There are a ton of grooming videos on you tube. I like Jodi Murphy. I think she also recommends what to buy. I have her havanese grooming DVD. I groom all my guys&#8230;not very well

http://www.youtube.com/results?search_query=jodi murphy havanese&sm=3


----------



## sandypaws (Aug 8, 2012)

momtothree said:


> I was wondering how hard is it to groom your own dogs? I have 3 and with the weather being bad I can't seem to keep them on their grooming schedule.
> 
> What clippers etc would I need to get?
> 
> ...


I, too, have problems with my hands. Arthritis in my thumb which also gives me pain in my wrist and have had surgery on both wrists for carpal tunnel syndrome, as well as surgery on two fingers on each hand for trigger fingers. I currently have another trigger finger that will need surgery eventually, but will settle for my second cortisone injection for now. I do find it difficult to hold clippers at times, as they seem quite awkward to me. Combing and brushing don't seem to be a problem. As you said, though, some days are better than others. I also don't take any meds other than an occasional Advil or two. Good luck with your decision.


----------



## momtothree (May 19, 2013)

RitaandRiley said:


> I suggested going to Petco/PetSmart to watch because I think it's different to see the grooming done "live". The videos tend to have dogs that stand perfectly still and sometimes are edited which can make it look easier. I bought Kenchii Scorpion scissors because I came across a good deal on them on Amazon. They seem fine, they are nice and sharp. I don't think it's necessary to spend as much as I did, but I get carried away with my little guy. I'm gonna have to check out those combs and the hydrating butter, too!


I tend to overbuy too. I will check out those scissors. Thanks.


----------



## momtothree (May 19, 2013)

lfung5 said:


> There are a ton of grooming videos on you tube. I like Jodi Murphy. I think she also recommends what to buy. I have her havanese grooming DVD. I groom all my guys&#8230;not very well
> 
> http://www.youtube.com/results?search_query=jodi murphy havanese&sm=3


I have been watching videos, I will check these out thanks. My way of thinking even a bad haircut is better than no haircut and it will grow back.


----------



## momtothree (May 19, 2013)

sandypaws said:


> I, too, have problems with my hands.

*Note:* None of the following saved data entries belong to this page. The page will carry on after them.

-- ==== Sys2Proof/Machine/Port.lean ====
section
/-! DEFINITION. Which of its ports the block serves next (spec 10_state.md R29, R32; 41_encoder.md R131;
70_reset_and_hazards.md R279, R285). -/

namespace Sys2Proof.Machine

/-- The word at a port is taken off it, decoded and run; a micro-operation's label has no port (R91). -/
def serve (s : State) (w : PortWord) (rest : List PortWord) : Host.Outcome State Fault Refusal :=
  if w.format = .uop then .refused .microOperationAtPort
  else
    match decode s.cfg w with
    | .ok i => exec i { s with offers := rest }
    | .error e => .refused (.rejected e)

/-- One step: an encoder request is served at any time (R131); a host operation only when none runs, and waits
otherwise while the running one goes on (R29); a block with nothing to do waits (R37: "after reset the block waits for
the first operation"). -/
def serveNext (s : State) : Host.Outcome State Fault Refusal :=
  if !s.cfg.legal then .refused .illegalConfiguration
  else
    match s.offers with
    | [] => if s.busy then resume s else .next s
    | w :: rest => if s.busy && w.format != .frame then resume s else serve s w rest

end Sys2Proof.Machine
end

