/-- R88: reading a frame the encoder made gives back the region, the direction and the socket bits of the address, `OM = 0`, and
the invariants R88 lists for every frame the block produces, with R88's offset inside the socket's buffer. The spec derives them
from R82 to R86 and R54. -/
def Obligations.FramesSatisfyTheirInvariants : Prop :=
  ∀ (t : Tier) (a : Half) (rw : Bool),
    (enc t a rw).fields.region = region a
      ∧ (enc t a rw).fields.rw = rw
      ∧ (enc t a rw).fields.om = 0
      ∧ (region a = .common → (enc t a rw).fields.sock = 0 ∧ (enc t a rw).h0 = 0x00)
      ∧ (region a = .sockReg → (enc t a rw).fields.sock = a.extractLsb' 8 3 ∧ (enc t a rw).h0 = 0x00)
      ∧ ((region a = .txBuf ∨ region a = .rxBuf) →
          (enc t a rw).fields.offset = a
            ∧ (enc t a rw).fields.sock.toNat = a.toNat % 16384 / t.ssize.toNat
            ∧ (enc t a rw).fields.sock.toNat < t.sockets
            ∧ ((enc t a rw).bufferOffset t).toNat = a.toNat % t.ssize.toNat)

/-- R88, R89, D37: the decoder accepts exactly the frames that the block's encoder can produce. The refusal is the spec's
decision D37. -/
def Obligations.FrameDecoderAcceptsExactlyProducedFrames : Prop :=
  ∀ (c : Config) (w : BitVec 24), c.legal = true →
    ((∃ i, decodeFrame c w = .ok i) ↔ ∃ (a : Half) (rw : Bool), (enc c.tier a rw).word = w)

/-- R81, R88: decoding the 24-bit frame of a canonical request gives that request's encoder row back, with its region, tier,
direction, address and socket. Which address a frame stands for is the model's choice (log entry 10). -/
def Obligations.FrameDecodingInvertsEncoder : Prop :=
  ∀ (c : Config) (a : Half) (rw : Bool), c.legal = true →
    (region a = .sockReg → a = c.snAddr (a.extractLsb' 8 3) (a.extractLsb' 0 8)) →
    decodeFrame c (enc c.tier a rw).word = .ok (encInstr c.tier rw a (enc c.tier a rw).fields.sock)

/-- Every well-formed instruction, encoded for its port and decoded there, is itself, with every operand. The words of the ports
are the model's (log entries 10, 11), the codes the spec's own labels (D2). -/
def Obligations.DecodeInvertsEncode : Prop :=
  ∀ (c : Config) (i : Instr), i.wf c = true → decode c (encode i) = .ok i

/-- What the decoder gives from a port is well-formed. What is well-formed is the model's choice (log entries 10, 20). -/
def Obligations.DecodedInstructionsAreWellFormed : Prop :=
  ∀ (c : Config) (w : PortWord) (i : Instr), c.legal = true → decode c w = .ok i → i.wf c = true

/-- Words written out from 30_encoding.md R81, R90, R91 decode to what they stand for. The codes and labels are the spec's own
(D2), the canonical addresses and the configuration the model's (log entries 3, 10). -/
def Obligations.WrittenOutWordsDecode : Prop :=
  decode .default (.frame 0x002E00) = .ok (.encCommonR 0x002E 0)
    ∧ decode .default (.frame 0x00016C) = .ok (.encSockregW 0x1301 3)
    ∧ decode .default (.frame 0x880034) = .ok (.encTxbufW2K 0x8800 1)
    ∧ decode .default (.frame 0xF800F8) = .ok (.encRxbufR2K 0xF800 7)
    ∧ decode .default (.host ⟨0x1, 0x0000, 0, 1, 0, [0x80]⟩) = .ok (.wr 0x0000 1 [0x80])
    ∧ decode .default (.host ⟨0xA, 0, 3, 0, 0x0001, []⟩) = .ok (.exec 3 0x01)
    ∧ decode .default (.uop 0b011) = .ok .softReset

/-! ### Configuration and reset -/

/-- R7: the tier follows from the two build-time parameters. The pairing of tiers and socket counts is the spec's derivation
(D9). -/
def Obligations.TierFollowsConfiguration : Prop :=
  ∀ c : Config, c.legal = true →
    (c.largeBuffers = false → c.tier.ssize = 2048)
      ∧ (c.largeBuffers = true → c.tier.ssize.toNat * c.maxSockNum = 16384)

/-- R30: the partition table, its total of 16384 bytes per direction, and zero for inactive sockets. The total is the spec's
derivation (D9). -/
def Obligations.PartitionTableFillsTheChip : Prop :=
  ∀ c : Config, c.legal = true →
    (∀ i, i < 8 → c.capacity i =
        if c.largeBuffers then (if i < c.maxSockNum then c.tier.ssize.toNat else 0) else 2048)
      ∧ ((List.range 8).map c.capacity).sum = 16384

/-- R37, R270: block reset puts the state in the values of the table, whatever the configuration, and the configuration is as
built; a legal block with nothing to do then waits. All but the first row of the table is the spec's decision D23; that a step
of a waiting block changes nothing is the model's choice (log entry 11), as are block reset as an outside function that keeps
the configuration in State (log entries 2, 17) and the default configuration of `State.reset` (log entry 3, presumed). -/
def Obligations.BlockResetValues : Prop :=
  ∀ s : State,
    s.blockReset.chipState = .uninitialized
      ∧ s.blockReset.phase = .idle
      ∧ s.blockReset.busy = false
      ∧ s.blockReset.csOe = false
      ∧ s.blockReset.busOpen = false
      ∧ s.blockReset.trace = []
      ∧ s.blockReset.cfg = s.cfg
      ∧ State.reset = (State.resetWith .default).blockReset
      ∧ (s.cfg.legal = true → s.offers = [] → step s.blockReset = .next s.blockReset)

/-- R6, D32: under a configuration that is none of this hardware nothing runs. The spec's decision D32; that it is checked at
every operation is the model's choice (log entry 14). -/
def Obligations.IllegalConfigurationIsRefused : Prop :=
  ∀ s : State, s.cfg.legal = false →
    step s = .refused .illegalConfiguration ∧ ∀ i : Instr, ∃ r, exec i s = .refused r

/-! ### The encoder's port -/

/-- R126, R127, R131, R133: the four encoder rows that do not depend on the tier give the frame the rules write out, in any
state of the block, whatever the `sock` input, and change nothing but the port. D8, D34; the port's levels in `enc` are the
model's (log entry 9). -/
def Obligations.RegisterEncoderRowsGiveTheirFrame : Prop :=
  ∀ (s : State) (addr : Half) (sock : BitVec 3), s.cfg.legal = true →
    (addr.toNat < 0x0100 →
        exec (.encCommonR addr sock) s =
            .next { s with enc := ⟨addr, false, sock, ⟨0x00, addr.extractLsb' 0 8, 0x00⟩⟩ }
          ∧ exec (.encCommonW addr sock) s =
            .next { s with enc := ⟨addr, true, sock, ⟨0x00, addr.extractLsb' 0 8, 0x04⟩⟩ })
      ∧ (0x0100 ≤ addr.toNat → addr.toNat < 0x8000 →
        exec (.encSockregR addr sock) s =
            .next { s with enc := ⟨addr, false, sock,
              ⟨0x00, addr.extractLsb' 0 8, ((addr >>> 3) &&& 0x00E0).setWidth 8 ||| 0x08⟩⟩ }
          ∧ exec (.encSockregW addr sock) s =
            .next { s with enc := ⟨addr, true, sock,
              ⟨0x00, addr.extractLsb' 0 8, ((addr >>> 3) &&& 0x00E0).setWidth 8 ||| 0x0C⟩⟩ }
          ∧ ((addr >>> 3) &&& 0x00E0).setWidth 8 ||| 0x08 = addr.extractLsb' 8 3 ++ 0b01000#5
          ∧ ((addr >>> 3) &&& 0x00E0).setWidth 8 ||| 0x0C = addr.extractLsb' 8 3 ++ 0b01100#5)

/-- R128, R130: the eight transmit-buffer rows, each in the tier it belongs to. D6, D7, D8; the port's levels in `enc` are the
model's (log entry 9). -/
def Obligations.TransmitEncoderRowsGiveTheirFrame : Prop :=
  ∀ (s : State) (addr : Half) (sock : BitVec 3), s.cfg.legal = true → 0x8000 ≤ addr.toNat → addr.toNat < 0xC000 →
    (s.cfg.tier = .k2 →
        exec (.encTxbufR2K addr sock) s = .next { s with enc := ⟨addr, false, sock,
            ⟨addr.extractLsb' 8 8, addr.extractLsb' 0 8, ((addr >>> 6) &&& 0x00E0).setWidth 8 ||| 0x10⟩⟩ }
          ∧ exec (.encTxbufW2K addr sock) s = .next { s with enc := ⟨addr, true, sock,
            ⟨addr.extractLsb' 8 8, addr.extractLsb' 0 8, ((addr >>> 6) &&& 0x00E0).setWidth 8 ||| 0x14⟩⟩ })
      ∧ (s.cfg.tier = .k4 →
        exec (.encTxbufR4K addr sock) s = .next { s with enc := ⟨addr, false, sock,
            ⟨addr.extractLsb' 8 8, addr.extractLsb' 0 8, ((addr >>> 7) &&& 0x0060).setWidth 8 ||| 0x10⟩⟩ }
          ∧ exec (.encTxbufW4K addr sock) s = .next { s with enc := ⟨addr, true, sock,
            ⟨addr.extractLsb' 8 8, addr.extractLsb' 0 8, ((addr >>> 7) &&& 0x0060).setWidth 8 ||| 0x14⟩⟩ })
      ∧ (s.cfg.tier = .k8 →
        exec (.encTxbufR8K addr sock) s = .next { s with enc := ⟨addr, false, sock,
            ⟨addr.extractLsb' 8 8, addr.extractLsb' 0 8, ((addr >>> 8) &&& 0x0020).setWidth 8 ||| 0x10⟩⟩ }
          ∧ exec (.encTxbufW8K addr sock) s = .next { s with enc := ⟨addr, true, sock,
            ⟨addr.extractLsb' 8 8, addr.extractLsb' 0 8, ((addr >>> 8) &&& 0x0020).setWidth 8 ||| 0x14⟩⟩ })
      ∧ (s.cfg.tier = .k16 →
        exec (.encTxbufR16K addr sock) s = .next { s with enc := ⟨addr, false, sock,
            ⟨addr.extractLsb' 8 8, addr.extractLsb' 0 8, 0x10⟩⟩ }
          ∧ exec (.encTxbufW16K addr sock) s = .next { s with enc := ⟨addr, true, sock,
            ⟨addr.extractLsb' 8 8, addr.extractLsb' 0 8, 0x14⟩⟩ })
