/-- OnlyInitMovesChipStateAndLock. -/
theorem witness_not_init :
    (∃ t, exec .csCfg State.reset = .next t) ∧ (∃ t, exec .verify (pinned .default ideal) = .next t)
      ∧ Instr.csCfg ≠ .init ∧ Instr.csCfg ≠ .link ∧ Instr.verify ≠ .csCfg := ⟨⟨_, rfl⟩, ⟨_, rfl⟩, by decide⟩

/-- EveryStepKeepsTheInvariant, EveryStepKeepsTheTraceFaithful, StepsAreMonotone: reset and a block in an EXEC's poll loop
meet the invariant, the trace of both is faithful, and both step. -/
theorem witness_invariant :
    (BlockInv State.reset ∧ Faithful State.reset ∧ ∃ t, step State.reset = .next t)
      ∧ ∃ s : State, s.busy = true ∧ s.csOe = true ∧ s.chipState = .operational ∧ BlockInv s ∧ Faithful s
        ∧ ∃ t, step s = .next t := by
  refine ⟨⟨?_, rfl, _, rfl⟩, { polling [] with chipState := .operational, trace := [.csDirOut, .csHigh] },
    rfl, rfl, rfl, ?_, rfl, _, rfl⟩ <;> unfold BlockInv <;> decide

end Sys2Proof.Tests
end

section
/-! The address space of spec 20_memory.md. -/

namespace Sys2Proof

/-- Settles O1: `region_eq_common`, `region_eq_sockReg`, `region_eq_txBuf` and `region_eq_rxBuf` say the four ranges as
comparisons of words, which `BitVec.lt_def` and `BitVec.le_def` turn into comparisons of numbers; the named boundary
addresses are computed. -/
theorem regionsAreHalfOpenRanges : Obligations.RegionsAreHalfOpenRanges := by
  unfold Obligations.RegionsAreHalfOpenRanges
  constructor
  · intro a
    rw [region_eq_common, region_eq_sockReg, region_eq_txBuf, region_eq_rxBuf]
    simp [BitVec.lt_def, BitVec.le_def]
  · decide

end Sys2Proof
end

section
/-! The register accesses of spec 42_register_access.md. -/

namespace Sys2Proof.Machine

/-- A ready block accepts a host operation, whether or not it needs the pin. -/
theorem hostOp_of_ready {s : State} (h : s.ready) (p : Bool) (k : State → State) : hostOp s p k = .next (k s) := by
  obtain ⟨hlegal, hbusy, hpin⟩ := h
  exact hostOp_next.mpr ⟨hlegal, hbusy, fun _ => hpin, rfl⟩

/-- A write of at most `COALESCE_MAX` bytes: one burst inside the chip-select pair (R153). -/
theorem writeTrace_of_le {p : List Byte} (h : p.length ≤ 5) (s : State) (f : Frame) (i : Nat) :
    writeTrace s f p i = [.csLow] ++ [.xfer (f.bytes ++ p) (s.received i (3 + p.length))] ++ [.csHigh] := by
  simp [writeTrace, h]

/-- A longer write: the header burst and the payload burst inside the same chip-select pair (R153). -/
theorem writeTrace_of_gt {p : List Byte} (h : 5 < p.length) (s : State) (f : Frame) (i : Nat) :
    writeTrace s f p i =
      [.csLow] ++ [.xfer f.bytes (s.received i 3), .xfer p (s.received (i + 3) p.length)] ++ [.csHigh] := by
  simp [writeTrace, Nat.not_le.mpr h]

Arthritis in my thumb which also gives me pain in my wrist and have had surgery on both wrists for carpal tunnel syndrome, as well as surgery on two fingers on each hand for trigger fingers. I currently have another trigger finger that will need surgery eventually, but will settle for my second cortisone injection for now. I do find it difficult to hold clippers at times, as they seem quite awkward to me. Combing and brushing don't seem to be a problem. As you said, though, some days are better than others. I also don't take any meds other than an occasional Advil or two. Good luck with your decision.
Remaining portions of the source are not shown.